Unnamed: 0,DisplayName,FullName,GeneticType,Id,MappingMethodId,Name,SpeciesId,public
0,Hybrid Rat Diversity Panel (Includes HXB/BXH),Hybrid Rat Diversity Panel (Includes HXB/BXH),,10,1.0,HXBBXH,2,2
1,UIOWA SRxSHRSP F2,UIOWA SRxSHRSP F2,intercross,24,1.0,SRxSHRSPF2,2,2
2,NIH Heterogeneous Stock (RGSMC 2013),NIH Heterogeneous Stock (RGSMC 2013),,42,1.0,HSNIH-RGSMC,2,2
3,NIH Heterogeneous Stock (Palmer),NIH Heterogeneous Stock (Palmer),,55,,HSNIH-Palmer,2,2
4,NWU WKYxF344 F2 Behavior,NWU WKYxF344 F2 Behavior,intercross,82,3.0,NWU_WKYxF344_F2,2,2
5,HIV-1Tg and Control,HIV-1Tg and Control,,83,1.0,HIV-1Tg,2,2
6,HRDP-HXB/BXH Brain Proteome,HRDP-HXB/BXH Brain Proteome,,87,1.0,HRDP_HXB-BXH-BP,2,2
7,HRDP-HXB/BXH Metabolome,HRDP-HXB/BXH Metabolome,,98,1.0,HRDP_HXB-BXH-Metb,2,2


You can see the type of population it is.  Note the short name
(`Name`) as that will be used in queries involving that population
(group).

## Get genotypes for a group
To get the genotypes of a group:

In [6]:
gnapi.get_geno("BXD").iloc[:10]

  df = pd.read_csv(stringbytes, header=header, sep="\t")
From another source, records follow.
/-! ### Time (R41 to R65) -/

/-- The servo's samples (R43, R44), submitted by the time-owner door: a sample of another generation is discarded and counted; one in UNSET,
ACQUIRE or HALTED is rejected, collected, or makes the step; any other one sets the integrator, RATE, the counters and the state. The
count moves only by the step, which also brings what counts by it to the present (R47).
The model's own choices in it: assumptions 30, 31, 149. -/
def Obligations.ServoSamples : Prop :=
  ∀ (s : State) (t : Nat) (d : Fin 4) (hi : Word) (us : Nat), calm t s = true → atStep s 8 = false →
    let x := arriveAt t s
    phaseAdmits x d 0x600080 true = true → reaches x d 0x600080 = true → d.val = timeOwner s →
    let v := s.tim.servo
    let o := offsetOf s hi
    let ki : Int := getF s Reg.TIM_SERVO_CFG_KI
    let kp : Int := getF s Reg.TIM_SERVO_CFG_KP
    let lock := getF s Reg.TIM_LOCK_CFG_LOCK_THR
    let unlock := max lock (getF s Reg.TIM_UNLOCK_CFG_UNLOCK_THR)
    let clamp := fun (y : Int) => max (-140737488355) (min 140737488355 y)
    let step := (o * 441).fdiv (3125 * 65536)
    let w := (v.window ++ [o]).drop (v.window.length + 1 - getF s Reg.TIM_LOCK_CFG_STEP_COUNT)
    let acc := clamp (v.acc + (-o * ki).fdiv 256)
    let rate := clamp (acc + (-o * kp).fdiv 16)
    let near := decide (o.natAbs ≤ lock * 65536)
    let far := !near && decide (unlock * 65536 < o.natAbs)
    let good := if near then v.good + 1 else 0
    let bad := if far then v.bad + 1 else 0
    let st := if v.state = .holdover then .tracking else v.state
    let st := if st = .tracking ∧ getF s Reg.TIM_LOCK_CFG_LOCK_COUNT ≤ good then .locked else st
    let st := if st = .locked ∧ getF s Reg.TIM_LOCK_CFG_UNLOCK_COUNT ≤ bad then .tracking else st
    let collected := { v with state := .acquire, last := x.now }
    ∃ u, exec (.offsetSample t d hi us) s = .next u ∧
      (u.now = x.now ∨ v.state = .unset ∨ v.state = .halted ∨ v.state = .acquire) ∧
      (hi.toNat / 268435456 ≠ v.stepGen → u.tim.servo = { v with discards := (v.discards + 1) % 4294967296 } ∧ u.now = x.now) ∧
      (hi.toNat / 268435456 = v.stepGen → (v.state = .unset ∨ v.state = .halted ∨ v.state = .acquire) →
        ((x.now : Int) - step < 0 → u.tim.servo = { collected with window := [] } ∧ u.now = x.now) ∧
        (0 ≤ (x.now : Int) - step →
          let steps := w.length = getF s Reg.TIM_LOCK_CFG_STEP_COUNT ∧ spread w ≤ (getF s Reg.TIM_SPREAD_CFG_STEP_SPREAD * 65536 : Nat)
          (¬ steps → u.tim.servo = { collected with window := w } ∧ u.now = x.now) ∧
          (steps → u.now = ((x.now : Int) - step + 1).toNat ∧ u.tim.servo = { collected with
            state := .tracking, stepped := true, rate := 0, acc := 0, good := 0, bad := 0, window := []
            stepGen := (v.stepGen + 1) % 16, stepAt := u.now, stepSize := step }))) ∧
      (hi.toNat / 268435456 = v.stepGen → (v.state = .locked ∨ v.state = .tracking ∨ v.state = .holdover) →
        u.tim.servo = { v with
          state := st, last := x.now, acc := acc, rate := rate, good := good, bad := bad
          rateLim := rate == 140737488355 || rate == -140737488355 }) ∧
      ∃ y, y = { x with now := u.now, tim := { s.tim with servo := u.tim.servo, firstDue := u.tim.firstDue }
                        regs := y.regs, doors := y.doors, evt := y.evt, twin := y.twin, out := y.out } ∧
        u = (if u.tim.servo.stepGen = v.stepGen then y else afterStep y)

/-- HOLDOVER (R44, R46): in LOCKED or TRACKING, with no sample for HOLD_TIMEOUT treads, RATE freezes at the integrator; before that, or in
any other state, nothing happens.
A time restart (R42, R47): the time-owner door's write while STEPPED is 1 takes the next audio flight boundary, while it is 0 nothing;
another door's write is dropped with a partition error; at that boundary flights stop, the state is HALTED and STEPPED reads 0, and what
the last flight still owes the Gallery's events is raised (R233).
The model's own choices in it: assumption 31. -/
def Obligations.HoldoverAndRestart : Prop :=
  (∀ (s : State) (t : Nat), calm t s = true →
    let x := arriveAt t s
    let v := s.tim.servo
    let due := (v.state = .locked ∨ v.state = .tracking) ∧ v.last + getF s Reg.TIM_HOLD_CFG_HOLD_TIMEOUT ≤ x.now
    (due → ∃ u, exec (.holdover t) s = .next u ∧ u.tim = { s.tim with servo := { v with state := .holdover, rate := v.acc } } ∧
      u = { x with tim := u.tim, regs := u.regs, doors := u.doors, evt := u.evt, twin := u.twin, out := u.out }) ∧
    (¬ due → exec (.holdover t) s = .next x)) ∧
  (∀ (s : State) (t : Nat) (d : Fin 4), calm t s = true →
    let x := arriveAt t s
    let a := Reg.TIM_CTRL_RESTART.addr
    (phaseAdmits x d a true = true → reaches x d a = true →
      (d.val ≠ timeOwner s → exec (.timeRestart t d) s = .next (after t (partitionError .tim d) s)) ∧
      (d.val = timeOwner s → s.tim.servo.stepped = false → exec (.timeRestart t d) s = .next x) ∧
      (d.val = timeOwner s → s.tim.servo.stepped = true → s.twin.state ≠ .lockstep →
        (s.twin.state = .pairing → s.twin.startFlight = none) → s.tim.haltAt = none →
        exec (.timeRestart t d) s = .next { x with tim := { s.tim with haltAt := some (boundaryAfter s x.now) } })) ∧
    (∀ b, s.tim.haltAt = some b → b ≤ x.now → ∃ u, exec (.flightsHalt t) s = .next u ∧ u.tim.flights = .stopped ∧
      u.tim.haltAt = none ∧ u.tim.servo = { s.tim.servo with state := .halted, stepped := false } ∧
      u = { x with tim := u.tim, gal := { s.gal with due := [] }, regs := u.regs, doors := u.doors, evt := u.evt, twin := u.twin, out := u.out }))

/-- Captures (R58, R59): an accepted edge of a selected polarity enters its channel's FIFO; a full FIFO keeps its entries, sets OVF, counts
the drop and raises event 0x06D + n; a pop removes the head entry, and leaves an empty FIFO empty.
The transmit stamp queue (R64, R65): the earliest stamp whose message has left its port enters the queue of 64; with 64 entries it is
dropped, with OVF set, the drop counted and event 0x06A; a pop removes the head entry. -/
def Obligations.CaptureAndStampFifos : Prop :=
  (∀ (s : State) (t stamp : Nat) (ch : Fin 9) (falling : Bool) (d : Fin 4), calm t s = true → sorted 0 s.tim.captures = true →
    let x := arriveAt t s
    let q := captureFifo s ch
    (edgeSelected s ch falling = true → stamp + getF s (Reg.TIM_CAP_CFG_FILTER ch) ≤ x.now →
      (q.length < 8 → exec (.captureEdge t ch stamp falling) s = .next (setCapture ch (q ++ [⟨stamp, falling⟩]) x)) ∧
      (8 ≤ q.length → exec (.captureEdge t ch stamp falling) s = .next (after t (fun y =>
        raiseEvent (0x06D + ch) (incSatF (setF y (Reg.TIM_CAP_STAT_OVF ch) 1) (Reg.TIM_CAP_STAT_DROPS ch))) s))) ∧
    (edgeSelected s ch falling = false → exec (.captureEdge t ch stamp falling) s = .next x) ∧
    (writeCheck x d (Reg.TIM_CAP_POP_POP ch).addr 1 = none → ∃ u, exec (.capturePop t d ch) s = .next u ∧
      captureFifo u ch = q.tail ∧ (∀ c, c ≠ ch.val → captureFifo u c = captureFifo s c) ∧
      u = { x with tim := { s.tim with captures := u.tim.captures } })) ∧
  (∀ (s : State) (t : Nat) (d : Fin 4) (y : TxStamp), calm t s = true →
    let x := arriveAt t s
    (earliestStamp s.ports.stampsDue = some y → y.stamp ≤ x.now →
      let left := fun z => { z with ports := { s.ports with stampsDue := s.ports.stampsDue.erase y } }
      (s.tim.txq.length < 64 → exec (.txStampAppend t) s = .next (left { x with tim := { s.tim with txq := s.tim.txq ++ [y] } })) ∧
      (64 ≤ s.tim.txq.length → exec (.txStampAppend t) s = .next (after t (fun z =>
        raiseEvent 0x06A (incF (setF (left z) Reg.TIM_TXQ_STAT_OVF 1) Reg.TIM_TXQ_DROP_COUNT)) s))) ∧
    (writeCheck x d Reg.TIM_TXQ_POP_POP.addr 1 = none →
      exec (.txStampPop t d) s = .next { x with tim := { s.tim with txq := s.tim.txq.tail } }))

/-- Trigger outputs (R60 to R63): a committed configuration takes effect at its instant, with BAD where its width is not less than its
period and MISSED for a one-shot that has passed, which never fires; a pulse starts at an edge instant while STEPPED is 1 outside Keep, lasts WIDTH treads,
and ends once they have passed.
The model's own choices in it: assumption 37. -/
def Obligations.TriggerOutputs : Prop :=
  ∀ (s : State) (t at_ e : Nat) (n : Fin 8) (c : TrigCfg), calm t s = true → sorted 0 s.tim.trigs = true →
    let x := arriveAt t s
    let y := trigOf s n
    let missed : Bool := c.mode == 1 && decide (c.oneAt < instant48 at_)
    (y.next = some (at_, c) → at_ ≤ x.now → ∃ u, exec (.triggerConfigApply t n) s = .next u ∧
      trigOf u n = { y with cfg := c, next := none, bad := trigBad s c, missed := missed } ∧
      (∀ m, m ≠ n.val → trigOf u m = trigOf s m) ∧
      (missed = false → trigBad s c = false → u = setTrig n { y with cfg := c, next := none, bad := false, missed := false } x) ∧
      u = { x with tim := { s.tim with trigs := u.tim.trigs }, regs := u.regs, doors := u.doors, evt := u.evt, twin := u.twin,
                   out := u.out }) ∧
    (y.next = none →
      (s.tim.servo.stepped = true → inKeep s = false → trigEdgeNow x y.cfg = true → y.bad = false → y.missed = false →
        exec (.triggerEdge t n) s = .next (setTrig n { y with pulseEnd := some (max (x.now + y.cfg.width) (y.pulseEnd.getD 0)) }
          (if y.cfg.mode = 1 then setF x (Reg.TIM_TOUT_STAT_FIRED n) 1 else x))) ∧
      (s.tim.servo.stepped = false ∨ inKeep s = true ∨ trigEdgeNow x y.cfg = false ∨ y.bad = true ∨ y.missed = true →
        exec (.triggerEdge t n) s = .next x)) ∧
    (y.pulseEnd = some e → exec (.triggerPulseEnd t n) s = .next (if e ≤ x.now then setTrig n { y with pulseEnd := none } x else x))

/-- Flights (R17, R47, R53): the commit cut, 4,410 treads before a flight, closes the epoch's arrivals; a flight starts at its boundary, in the
order cut, marks, end of the flight before, commit, releases; flights resume where resumeFrom allows; at a second boundary each replica
that disagreed raises event 0x06C, and all take the count (R57).
An arrival set closes 705 treads after its cut-off (R55, R144), and not before: from then on its flight's records are fixed. Of the
audio flights' sets, ETH_ARR_STAT keeps the count.
The model's own choices in it: assumptions 33, 34, 150. -/
def Obligations.FlightsAndSets : Prop :=
  (∀ (s : State) (t : Nat) (disagree : List Block) (fault : Option (Fin 8)), calm t s = true → s.twin.resync.active = false →
    let x := arriveAt t s
    let flight := fun (y : State) => beginFlight (!s.stw.missClass.isEmpty)
      (keepImage (commitEpoch (endFlight (noteFlight y.now (cutAt (y.now - 4410) y)))))
    (s.tim.flights = .running → atBoundary s (x.now + 4410) = true → boundaryTaken s (x.now + 4410) = false →
      s.epoch.charterDue = false → s.epoch.cutDone = false → s.twin.unionFrom = none →
      exec (.commitCut t) s = .next { x with
        epoch := { s.epoch with
          batch := s.epoch.batch ++ s.epoch.arrived.filter fun u => decide (u.stamp < x.now)
          arrived := s.epoch.arrived.filter fun u => !decide (u.stamp < x.now), cutDone := true }
        twin := { s.twin with forwarded := 0 } }) ∧
    (atBoundary s x.now = true → boundaryTaken s x.now = false → s.tim.servo.stepped = true → s.tim.flights = .running →
      s.tim.lastFlight < x.now → s.twin.state = .solo → s.twin.unionFrom = none →
      exec (.audioFlightStart t fault) s = .next (after t (fun y =>
        let z := flight { y with cip := { y.cip with upset := (workingLane y fault).map (·.val) } }
        { z with cip := { z.cip with upset := none } }) s)) ∧
    (s.tim.flights = .stopped → s.tim.servo.stepped = true → s.tim.haltAt = none → s.clk.power = .run → s.cht.step = 11 →
      s.twin.state = .solo → s.twin.unionFrom = none → atBoundary s x.now = true → resumeFrom s ≤ x.now →
      boundaryTaken s x.now = false →
      exec (.flightsResume t) s = .next (after t flight s)) ∧
    (x.now % 141120000 = 0 → s.cht.loaded.twinRole = 0 →
      exec (.secondBoundary t disagree) s =
        .next (after t (fun y => loadReplicas (disagree.foldl (fun z _ => raiseEvent 0x06C z) (engineSecond y))) s)) ∧
    (x.now % 141120000 ≠ 0 → exec (.secondBoundary t disagree) s = .next x)) ∧
  (∀ (s : State) (t flight : Nat) (o : SetOwner), calm t s = true → 10 ≤ s.cht.step → s.twin.unionFrom = none →
    let x := arriveAt t s
    let set := setOrNew s o flight
    (∀ y ∈ s.ports.sets, y.closed = true → y.final = true ∨ x.now < setStart s y.owner y.flight) →
    (set.closed = false → setStart s o flight + 705 ≤ x.now + arrMargin s → x.now < setStart s o flight →
      exec (.arrivalSetClose t o flight) s = .next (after t (fun y =>
        let z := putSet { set with closed := true } y
        settle (if o = .audio then setF z Reg.ETH_ARR_STAT_LAST set.recs.length else z)) s)) ∧
    (x.now + arrMargin s < setStart s o flight + 705 → set.closed = false →
      exec (.arrivalSetClose t o flight) s = .next (after t settle s)))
Unnamed: 0,Chr,Locus,cM,Mb,BXD1,BXD2,BXD5,BXD6,BXD8,BXD9,...,BXD077xBXD062F1,BXD083xBXD045F1,BXD087xBXD100F1,BXD065bxBXD055F1,BXD102xBXD077F1,BXD102xBXD73bF1,BXD170xBXD172F1,BXD172xBXD197F1,BXD197xBXD009F1,BXD197xBXD170F1
0,1,rsm10000000001,0.0,3.00149,B,B,D,D,D,B,...,D,H,B,H,H,H,B,H,H,H
1,1,rs31443144,0.11,3.010274,B,B,D,D,D,B,...,D,H,B,H,H,H,B,H,H,H
2,1,rs6269442,0.21,3.492195,B,B,D,D,D,B,...,D,H,B,H,H,H,B,H,H,H
3,1,rs32285189,0.32,3.511204,B,B,D,D,D,B,...,D,H,B,H,H,H,B,H,H,H
4,1,rs258367496,0.43,3.659804,B,B,D,D,D,B,...,D,H,B,H,H,H,B,H,H,H
5,1,rs32430919,0.53,3.777023,B,B,D,D,D,B,...,D,H,B,H,H,H,B,H,H,H
6,1,rs36251697,0.64,3.812265,B,B,D,D,D,B,...,D,H,B,H,H,H,B,H,H,H
7,1,rs30658298,0.75,4.430623,B,B,D,D,D,B,...,D,H,B,H,H,H,B,H,H,H
8,1,rs31879829,0.85,4.518714,B,B,D,D,D,B,...,D,H,B,H,H,H,B,H,H,H
9,1,rs36742481,0.96,4.776319,B,B,D,D,D,B,...,D,H,B,H,H,H,B,H,H,H


Currently, we only support the `.geno` format which returns a data
frame of genotypes with rows as marker and columns as individuals.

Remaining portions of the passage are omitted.